1. **Ensure the Gradio app is running:**
Open a separate terminal, activate your virtual environment, and run:
```bash
python app.py
```
Keep this terminal open.
2. **Run the CLI tool:**
In a new terminal, activate your virtual environment and use `cli_app.py`:
```bash
python cli_app.py <log_file_path> <filter_file_path> [-o <output_file_path>]
```
* `<log_file_path>`: The path to the input log file you want to process.
* `<filter_file_path>`: The path to a JSON file containing your filter configurations (e.g., `filters.json` saved from the web UI).
* `-o <output_file_path>` (optional): The path where the filtered log content will be saved. If not provided, a default name will be generated (e.g., `your_log_filters_filtered.txt`).
**Example:**
```bash
python cli_app.py my_application.log my_filters.json -o processed_log.txt
```
## Filter File Format
Filter configurations are saved and loaded as JSON files.
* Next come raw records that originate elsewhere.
/-! ## Commands of the survey, and adoption -/

/-- SET_SURVEY with one entry or more, all different, writes the settings with the window rounded down and the limits
clamped and put in order, removes the results and leaves STOPPED or begins under the new trigger (R148, R149);
START_SURVEY and STOP_SURVEY (R154, R157). SET_SURVEY is refused BAD_OPERAND for a count of 0 or above 8, an entry's
kind, number or point out of range, two entries alike, a mode, trigger kind or report outside its table, and a
context index or direction out of range where the trigger has one (R148). -/
def Obligations.SurveyCommandsSetAndRun : Prop :=
  (∀ (s : State) (t : Byte) (o : SetSurveyOps) (p : Port) (es : List SurveyEntry) (after : SurveyState) (w lo hi : Nat),
      TakenBy (.setSurvey .m t o) s .m p → o.count.toNat = o.entries.length → 1 ≤ es.length → es.length ≤ 8 →
      o.entries = es.map (fun e =>
        { kind := match e.slot with | .station _ => 0 | .tie _ => 1,
          number := match e.slot with | .station n => BitVec.ofNat 16 n | .tie n => BitVec.ofNat 16 n,
          point := if e.clearPoint then 1 else 0 }) →
      (∀ e ∈ es, match e.slot with | .station n => n < 512 | .tie n => n < 256) → es.Nodup →
      o.mode.toNat ≤ 1 → o.report.toNat ≤ 2 →
      w = (if o.window.toNat < 64 then 32 else if o.window.toNat < 128 then 64 else if o.window.toNat < 256 then 128
        else 256) →
      lo = min 3952 (min o.low.toNat o.high.toNat) → hi = min 3952 (max o.low.toNat o.high.toNat) →
      ∀ tr : Trigger,
        (o.trigger = 0 ∧ tr = .immediate)
          ∨ (o.trigger = 1 ∧ o.ctx.toNat < 192
              ∧ (o.dir = 0 ∧ tr = .rollover o.ctx.toNat .tx ∨ o.dir = 1 ∧ tr = .rollover o.ctx.toNat .rx))
          ∨ (o.trigger = 2 ∧ o.ctx.toNat < 192 ∧ tr = .syncLost o.ctx.toNat) →
        after = (if (settle s).survey.state = .stopped then .stopped
          else if tr = .immediate then .measuring 1 0 0 0 else .standby) →
        exec (.setSurvey .m t o) s = .next
          (State.answer
            { s.taking .m p with
              survey :=
                { entries := es, repeating := decide (o.mode = 1), trigger := tr, window := w, low := lo, high := hi,
                  report := if o.report = 0 then .inside else if o.report = 1 then .outside else .all,
                  state := after, results := [] } }
            .m 30 t .ok
            (num16 w ++ num16 lo ++ num16 hi
              ++ ([match after with | .stopped => 0 | .standby => 1 | .measuring _ _ _ _ => 2] : List Byte))))
    ∧ (∀ (s : State) (t : Byte) (p : Port), TakenBy (.startSurvey .m t) s .m p →
      exec (.startSurvey .m t) s = .next
        (if (settle s).survey.entries = [] then (s.taking .m p).answer .m 31 t .emptyList []
        else if (settle s).survey.trigger = .immediate then
          State.answer { s.taking .m p with survey := { (settle s).survey with state := .measuring 1 0 0 0 } }
            .m 31 t .ok [2]
        else
          State.answer { s.taking .m p with survey := { (settle s).survey with state := .standby } } .m 31 t .ok [1]))
    ∧ (∀ (s : State) (t : Byte) (p : Port), TakenBy (.stopSurvey .m t) s .m p →
      exec (.stopSurvey .m t) s = .next
        (State.answer { s.taking .m p with survey := { (settle s).survey with state := .stopped } } .m 32 t .ok
          [match (settle s).survey.state with | .stopped => 0 | .standby => 1 | .measuring _ _ _ _ => 2]))
    ∧ ∀ (s : State) (t : Byte) (o : SetSurveyOps) (p : Port), TakenBy (.setSurvey .m t o) s .m p →
      (Instr.setSurvey .m t o).wellFormed = true →
      o.count.toNat = 0 ∨ 8 < o.count.toNat
        ∨ (∃ e ∈ o.entries, 2 ≤ e.kind.toNat ∨ (e.kind = 0 ∧ 512 ≤ e.number.toNat)
          ∨ (e.kind = 1 ∧ 256 ≤ e.number.toNat) ∨ 2 ≤ e.point.toNat)
        ∨ ¬o.entries.Nodup ∨ 2 ≤ o.mode.toNat ∨ 3 ≤ o.trigger.toNat ∨ 3 ≤ o.report.toNat
        ∨ ((o.trigger = 1 ∨ o.trigger = 2) ∧ 192 ≤ o.ctx.toNat) ∨ (o.trigger = 1 ∧ 2 ≤ o.dir.toNat) →
      RefusedWith (.setSurvey .m t o) s .m p 30 t .badOperand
Each filter is an object within a list, with the following structure:
```json
[
{
"type": "Include Text",
"value": "ERROR",
"case_sensitive": true
},
{
"type": "Exclude Regex",
"value": "DEBUG|INFO",
"case_sensitive": false
}
]
```
* `type`: Can be "Include Text", "Exclude Text", "Include Regex", or "Exclude Regex".
* `value`: The string or regex pattern for the filter.
* `case_sensitive`: A boolean (`true` or `false`) indicating whether the filter should be case-sensitive.